=== WHAT IS BEING ASKED ===
The expected output is each line below containing "entry", copied in full.

(EXERCISE INPUTS Opens)

-- ==== Sys2Proof/Machine/Regs.lean ====
section
/-!
DEFINITION. Sys2Proof/Machine/Regs.lean: the registers of the 35 pages, taken from the register tables of the chapters
(R85 to R93, R129, R145 to R150, R186 to R188, R217, R252, R254, R298 and the tables after it, R333, R368 to R371,
R414, R415, R454, R455, R493, R537, R575, R614, R615, R653, R676): the key of each register, what it reads after
reset, its columns of the access map, and the place of each of its fields.

A register's key is page × 0x100000 + offset. Entry e of an array stands at the offset of entry 0 plus e strides,
with the entry's own number e, also where a page shows only 48 of them through a window (R135).
-/
namespace Sys2Proof.Machine
open Sys2Proof

/-- The key of the register at an offset of a page. -/
def regKey (page off : Nat) : Nat := page * 0x100000 + off

/-- One row of the chapters' register tables: `count` registers `stride` apart from `off`; `rcol` and `wcol` the columns of the
access map for reads and writes (8: none); the masks of the bits that the column's writer changes (`rw`), that only
Keeper writes under SYS_PAM7 (`km`), that a 1 clears (`w1c`); and the reset image. -/
structure RegRow where
  off : Nat
  stride : Nat
  count : Nat
  rcol : Nat
  wcol : Nat
  rw : Nat
  km : Nat
  w1c : Nat
  reset : Nat
  deriving DecidableEq, Repr

/-- The registers of the SYS page. -/
def rowsSYS : List RegRow := [
  -- SYS_CAP
  ⟨0x8, 0x0, 1, 0, 8, 0x0, 0x0, 0x0, 0x83623⟩,
  -- SYS_STAT
  ⟨0x18, 0x0, 1, 0, 8, 0x0, 0x0, 0x0, 0x0⟩,
  -- SYS_EVT
  ⟨0x20, 0x0, 1, 0, 2, 0x0, 0x0, 0x1, 0x0⟩,
  -- SYS_SERIAL
  ⟨0x80, 0x0, 1, 0, 8, 0x0, 0x0, 0x0, 0x0⟩,
  -- SYS_LIFECYCLE
  ⟨0x88, 0x0, 1, 0, 8, 0x0, 0x0, 0x0, 0x0⟩,
  -- SYS_ASSET0
  ⟨0x90, 0x0, 1, 0, 1, 0xffffffffffffffff, 0x0, 0x0, 0x0⟩,
  -- SYS_ASSET1
  ⟨0x98, 0x0, 1, 0, 1, 0xffffffffffffffff, 0x0, 0x0, 0x0⟩,
  -- SYS_PAMn
  ⟨0x100, 0x8, 8, 0, 8, 0x0, 0x0, 0x0, 0x0⟩,
  -- CTL
  ⟨0x10, 0x0, 1, 0, 1, 0x0, 0x0, 0x0, 0x0⟩,
  -- EVTEN
  ⟨0x28, 0x0, 1, 0, 2, 0x1, 0x0, 0x0, 0x0⟩,
  -- ID
  ⟨0x0, 0x0, 1, 0, 8, 0x0, 0x0, 0x0, 0x410000000000⟩,
  -- TROUBLE
  ⟨0x30, 0x0, 1, 0, 8, 0x0, 0x0, 0x0, 0x0⟩,
  -- TRCLR
  ⟨0x38, 0x0, 1, 0, 5, 0xf, 0x0, 0x0, 0x0⟩,
  -- LOCK
  ⟨0x40, 0x0, 1, 0, 8, 0x0, 0x0, 0x0, 0x0⟩]

/-- The registers of the CLK page. -/
def rowsCLK : List RegRow := [
  -- CLK_CAP
  ⟨0x8, 0x0, 1, 0, 8, 0x0, 0x0, 0x0, 0x4061a8⟩,
  -- CLK_STAT
  ⟨0x18, 0x0, 1, 0, 8, 0x0, 0x0, 0x0, 0x0⟩,
  -- CLK_EVT
  ⟨0x20, 0x0, 1, 0, 2, 0x0, 0x0, 0x1, 0x0⟩,
  -- CLK_XIN_DEV
  ⟨0x80, 0x0, 1, 0, 8, 0x0, 0x0, 0x0, 0x0⟩,
  -- CLK_UPTIME
  ⟨0x88, 0x0, 1, 0, 8, 0x0, 0x0, 0x0, 0x0⟩,
  -- CTL
  ⟨0x10, 0x0, 1, 0, 1, 0x0, 0x0, 0x0, 0x0⟩,
  -- EVTEN
  ⟨0x28, 0x0, 1, 0, 2, 0x1, 0x0, 0x0, 0x0⟩,
  -- ID
  ⟨0x0, 0x0, 1, 0, 8, 0x0, 0x0, 0x0, 0x1000100000000⟩,
  -- TROUBLE
  ⟨0x30, 0x0, 1, 0, 8, 0x0, 0x0, 0x0, 0x0⟩,
  -- TRCLR
  ⟨0x38, 0x0, 1, 0, 5, 0xf, 0x0, 0x0, 0x0⟩,
  -- LOCK
  ⟨0x40, 0x0, 1, 0, 8, 0x0, 0x0, 0x0, 0x0⟩]

/-- The registers of the PWR page. -/
def rowsPWR : List RegRow := [
  -- PWR_CAP
  ⟨0x8, 0x0, 1, 0, 8, 0x0, 0x0, 0x0, 0x1⟩,
  -- PWR_STAT
  ⟨0x18, 0x0, 1, 0, 8, 0x0, 0x0, 0x0, 0xf⟩,
  -- PWR_EVT
  ⟨0x20, 0x0, 1, 0, 2, 0x0, 0x0, 0x7, 0x0⟩,
  -- PWR_MON
  ⟨0x80, 0x0, 1, 0, 8, 0x0, 0x0, 0x0, 0x0⟩,
  -- PWR_MON_FINE
  ⟨0x88, 0x0, 1, 6, 8, 0x0, 0x0, 0x0, 0x0⟩,
  -- PWR_LEVEL
  ⟨0x90, 0x0, 1, 0, 8, 0x0, 0x0, 0x0, 0x0⟩,
  -- PWR_BTIME
  ⟨0x98, 0x0, 1, 0, 8, 0x0, 0x0, 0x0, 0x0⟩,
  -- PWR_WATCH
  ⟨0xa0, 0x0, 1, 0, 1, 0x3, 0x0, 0x0, 0x0⟩,
  -- CTL
  ⟨0x10, 0x0, 1, 0, 1, 0x0, 0x0, 0x0, 0x0⟩,
  -- EVTEN
  ⟨0x28, 0x0, 1, 0, 2, 0x7, 0x0, 0x0, 0x0⟩,
  -- ID
  ⟨0x0, 0x0, 1, 0, 8, 0x0, 0x0, 0x0, 0x2000100000000⟩,
  -- TROUBLE
  ⟨0x30, 0x0, 1, 0, 8, 0x0, 0x0, 0x0, 0x0⟩,
  -- TRCLR
  ⟨0x38, 0x0, 1, 0, 5, 0xf, 0x0, 0x0, 0x0⟩,
  -- LOCK
  ⟨0x40, 0x0, 1, 0, 8, 0x0, 0x0, 0x0, 0x0⟩]

/-- The registers of the RST page. -/
def rowsRST : List RegRow := [
  -- RST_EVT
  ⟨0x20, 0x0, 1, 0, 2, 0x0, 0x0, 0x3, 0x0⟩,
  -- RST_CAUSE
  ⟨0x80, 0x0, 1, 0, 8, 0x0, 0x0, 0x0, 0x0⟩,
  -- RST_COUNT
  ⟨0x88, 0x0, 1, 0, 8, 0x0, 0x0, 0x0, 0x0⟩,
  -- RST_BOOT
  ⟨0x90, 0x0, 1, 0, 8, 0x0, 0x0, 0x0, 0x0⟩,
  -- RST_CMD
  ⟨0x98, 0x0, 1, 0, 8, 0x0, 0x0, 0x0, 0x0⟩,
  ⟨0x8, 0x0, 1, 0, 8, 0x0, 0x0, 0x0, 0x0⟩,
  -- CTL
  ⟨0x10, 0x0, 1, 0, 1, 0x0, 0x0, 0x0, 0x0⟩,
  -- EVTEN
  ⟨0x28, 0x0, 1, 0, 2, 0x3, 0x0, 0x0, 0x0⟩,
  -- ID
  ⟨0x0, 0x0, 1, 0, 8, 0x0, 0x0, 0x0, 0x3000100000000⟩,
  -- TROUBLE
  ⟨0x30, 0x0, 1, 0, 8, 0x0, 0x0, 0x0, 0x0⟩,
  -- TRCLR
  ⟨0x38, 0x0, 1, 0, 5, 0xf, 0x0, 0x0, 0x0⟩,
  -- LOCK
  ⟨0x40, 0x0, 1, 0, 8, 0x0, 0x0, 0x0, 0x0⟩]

/-- The registers of the LOG page. -/
def rowsLOG : List RegRow := [
  -- LOG_CAP
  ⟨0x8, 0x0, 1, 0, 8, 0x0, 0x0, 0x0, 0x40⟩,
  -- LOG_STAT
  ⟨0x18, 0x0, 1, 0, 8, 0x0, 0x0, 0x0, 0x0⟩,
  -- LOG_EVT
  ⟨0x20, 0x0, 1, 0, 2, 0x0, 0x0, 0x3, 0x0⟩,
  -- LOG_CLR_CLASS
  ⟨0x80, 0x0, 1, 0, 5, 0x0, 0x0, 0x0, 0x0⟩,
  -- LOG_CLR_SELF
  ⟨0x88, 0x0, 1, 0, 5, 0x0, 0x0, 0x0, 0x0⟩,
  -- LOG_SAT
  ⟨0x90, 0x0, 1, 0, 8, 0x0, 0x0, 0x0, 0x0⟩,
  -- LOG_BAD
  ⟨0x98, 0x0, 1, 0, 8, 0x0, 0x0, 0x0, 0x0⟩,
  -- LOG_SELF
  ⟨0xa0, 0x0, 1, 0, 8, 0x0, 0x0, 0x0, 0x0⟩,
  -- LOG_CLASSn
  ⟨0x100, 0x8, 64, 0, 8, 0x0, 0x0, 0x0, 0x0⟩,
  -- CTL
  ⟨0x10, 0x0, 1, 0, 1, 0x0, 0x0, 0x0, 0x0⟩,
  -- EVTEN
  ⟨0x28, 0x0, 1, 0, 2, 0x3, 0x0, 0x0, 0x0⟩,
  -- ID
  ⟨0x0, 0x0, 1, 0, 8, 0x0, 0x0, 0x0, 0x4000100000000⟩,
  -- TROUBLE
  ⟨0x30, 0x0, 1, 0, 8, 0x0, 0x0, 0x0, 0x0⟩,
  -- TRCLR
  ⟨0x38, 0x0, 1, 0, 5, 0xf, 0x0, 0x0, 0x0⟩,
  -- LOCK
  ⟨0x40, 0x0, 1, 0, 8, 0x0, 0x0, 0x0, 0x0⟩]

/-- The registers of the ICU page. -/
def rowsICU : List RegRow := [
  -- ICU_CAP
  ⟨0x8, 0x0, 1, 0, 8, 0x0, 0x0, 0x0, 0x2002100200⟩,
  -- ICU_STAT
  ⟨0x18, 0x0, 1, 0, 8, 0x0, 0x0, 0x0, 0x0⟩,
  -- ICU_EVT
  ⟨0x20, 0x0, 1, 0, 2, 0x0, 0x0, 0x1, 0x0⟩,
  -- ICU_CLAIM0
  ⟨0x80, 0x0, 1, 7, 8, 0x0, 0x0, 0x0, 0x0⟩,
  -- ICU_CLAIM1
  ⟨0x90, 0x0, 1, 0, 2, 0x0, 0x0, 0x0, 0x0⟩,
  -- ICU_COMPLETE0
  ⟨0x88, 0x0, 1, 0, 7, 0x0, 0x1ff, 0x0, 0x0⟩,
  -- ICU_COMPLETE1
  ⟨0x98, 0x0, 1, 0, 2, 0x0, 0x0, 0x0, 0x0⟩,
  -- ICU_LOSTSRC
  ⟨0xa0, 0x0, 1, 0, 8, 0x0, 0x0, 0x0, 0x0⟩,
  -- ICU_PENDt_k
  ⟨0x100, 0x8, 16, 0, 8, 0x0, 0x0, 0x0, 0x0⟩,
  -- ICU_INSVt_k
  ⟨0x180, 0x8, 16, 0, 8, 0x0, 0x0, 0x0, 0x0⟩,
  -- ICU_SRCCFGk
  ⟨0x200, 0x8, 64, 0, 2, 0xf0f0f0f0f0f0f0f0, 0xf0f0f0f0f0f0f0f, 0x0, 0x0⟩,
  -- ICU_GCFGn
  ⟨0x400, 0x40, 16, 0, 2, 0xffffff, 0x0, 0x0, 0xffff01⟩,
  -- ICU_GSTATn
  ⟨0x408, 0x40, 16, 0, 8, 0x0, 0x0, 0x0, 0x0⟩,
  -- CTL
  ⟨0x10, 0x0, 1, 0, 1, 0x0, 0x0, 0x0, 0x0⟩,
  -- EVTEN
  ⟨0x28, 0x0, 1, 0, 2, 0x1, 0x0, 0x0, 0x0⟩,
  -- ID
  ⟨0x0, 0x0, 1, 0, 8, 0x0, 0x0, 0x0, 0x5000100000000⟩,
  -- TROUBLE
  ⟨0x30, 0x0, 1, 0, 8, 0x0, 0x0, 0x0, 0x0⟩,
  -- TRCLR
  ⟨0x38, 0x0, 1, 0, 5, 0xf, 0x0, 0x0, 0x0⟩,
  -- LOCK
  ⟨0x40, 0x0, 1, 0, 8, 0x0, 0x0, 0x0, 0x0⟩]

/-- The registers of the FFY page. -/
def rowsFFY : List RegRow := [
  -- FFY_CAP
  ⟨0x8, 0x0, 1, 0, 8, 0x0, 0x0, 0x0, 0x10⟩,
  -- FFY_STAT
  ⟨0x18, 0x0, 1, 0, 8, 0x0, 0x0, 0x0, 0x0⟩,
  -- FFY_EVT
  ⟨0x20, 0x0, 1, 0, 2, 0x0, 0x0, 0x1, 0x0⟩,
  -- FFY_TIMER
  ⟨0x80, 0x0, 1, 0, 1, 0xffffffff, 0x0, 0x0, 0x0⟩,
  -- FFY_CAUSE
  ⟨0x88, 0x0, 1, 0, 8, 0x0, 0x0, 0x0, 0x0⟩,
  -- FFY_SLOTn
  ⟨0x100, 0x8, 16, 0, 1, 0x81ff, 0x0, 0x0, 0x0⟩,
  -- CTL
  ⟨0x10, 0x0, 1, 0, 1, 0x0, 0x0, 0x0, 0x0⟩,
  -- EVTEN
  ⟨0x28, 0x0, 1, 0, 2, 0x1, 0x0, 0x0, 0x0⟩,
  -- ID
  ⟨0x0, 0x0, 1, 0, 8, 0x0, 0x0, 0x0, 0x6000100000000⟩,
  -- TROUBLE
  ⟨0x30, 0x0, 1, 0, 8, 0x0, 0x0, 0x0, 0x0⟩,
  -- TRCLR
  ⟨0x38, 0x0, 1, 0, 5, 0xf, 0x0, 0x0, 0x0⟩,
  -- LOCK
  ⟨0x40, 0x0, 1, 0, 8, 0x0, 0x0, 0x0, 0x0⟩]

(EXERCISE INPUTS Closes)

=== WRITTEN RESPONSE ===
A register's key is page × 0x100000 + offset. Entry e of an array stands at the offset of entry 0 plus e strides,
with the entry's own number e, also where a page shows only 48 of them through a window (R135).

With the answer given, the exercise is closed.